Exercise — Which lines below contain the word "addr"? Copy each of them.
Supplied information section start
-- ==== Sys2Proof/Machine/Dispatch.lean ====
section
/-! DEFINITION. One arm per instruction: the call of its meaning. -/

namespace Sys2Proof.Machine

def exec (i : Instr) (s : State) : Host.Outcome State Fault Refusal :=
  match i with
  | .hdr c k sh => Sys2Proof.Machine.execHdr c k sh s
  | .hdrBadpred c k sh => Sys2Proof.Machine.execHdrBadpred c k sh s
  | .dataHi c hi lo => Sys2Proof.Machine.execDataHi c hi lo s
  | .dataLo c => Sys2Proof.Machine.execDataLo c s
  | .endRun c => Sys2Proof.Machine.execEndRun c s
  | .idR => Sys2Proof.Machine.execIdR s
  | .idW data => Sys2Proof.Machine.execIdW data s
  | .muxCtrlStart data => Sys2Proof.Machine.execMuxCtrlStart data s
  | .muxCtrlAbort data => Sys2Proof.Machine.execMuxCtrlAbort data s
  | .muxCtrlNop data => Sys2Proof.Machine.execMuxCtrlNop data s
  | .muxCtrlR => Sys2Proof.Machine.execMuxCtrlR s
  | .muxCfgW data => Sys2Proof.Machine.execMuxCfgW data s
  | .muxCfgR => Sys2Proof.Machine.execMuxCfgR s
  | .muxStatusR => Sys2Proof.Machine.execMuxStatusR s
  | .muxOcountR => Sys2Proof.Machine.execMuxOcountR s
  | .globalRoW ocount data => Sys2Proof.Machine.execGlobalRoW ocount data s
  | .chCtrlStart c data => Sys2Proof.Machine.execChCtrlStart c data s
  | .chCtrlAbort c data => Sys2Proof.Machine.execChCtrlAbort c data s
  | .chCtrlNop c data => Sys2Proof.Machine.execChCtrlNop c data s
  | .chCtrlR c => Sys2Proof.Machine.execChCtrlR c s
  | .chStatusR c => Sys2Proof.Machine.execChStatusR c s
  | .chStatusW c data => Sys2Proof.Machine.execChStatusW c data s
  | .chBaseW c data => Sys2Proof.Machine.execChBaseW c data s
  | .chBaseR c => Sys2Proof.Machine.execChBaseR c s
  | .chLenW c data => Sys2Proof.Machine.execChLenW c data s
  | .chLenR c => Sys2Proof.Machine.execChLenR c s
  | .chSrateW c data => Sys2Proof.Machine.execChSrateW c data s
  | .chSrateR c => Sys2Proof.Machine.execChSrateR c s
  | .chHist1W c data => Sys2Proof.Machine.execChHist1W c data s
  | .chHist1R c => Sys2Proof.Machine.execChHist1R c s
  | .chHist2W c data => Sys2Proof.Machine.execChHist2W c data s
  | .chHist2R c => Sys2Proof.Machine.execChHist2R c s
  | .chPosR c => Sys2Proof.Machine.execChPosR c s
  | .chPosW c data => Sys2Proof.Machine.execChPosW c data s
  | .chScountR c => Sys2Proof.Machine.execChScountR c s
  | .chScountW c data => Sys2Proof.Machine.execChScountW c data s
  | .chPsR c => Sys2Proof.Machine.execChPsR c s
  | .chPsW c data => Sys2Proof.Machine.execChPsW c data s
  | .chOutR c => Sys2Proof.Machine.execChOutR c s
  | .chOutW c data => Sys2Proof.Machine.execChOutW c data s
  | .chCoefW c j data => Sys2Proof.Machine.execChCoefW c j data s
  | .chCoefR c j => Sys2Proof.Machine.execChCoefR c j s
  | .rsvdR addr => Sys2Proof.Machine.execRsvdR addr s
  | .rsvdW addr data => Sys2Proof.Machine.execRsvdW addr data s

end Sys2Proof.Machine
end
Supplied information section end
The completed task —
  | .rsvdR addr => Sys2Proof.Machine.execRsvdR addr s
  | .rsvdW addr data => Sys2Proof.Machine.execRsvdW addr data s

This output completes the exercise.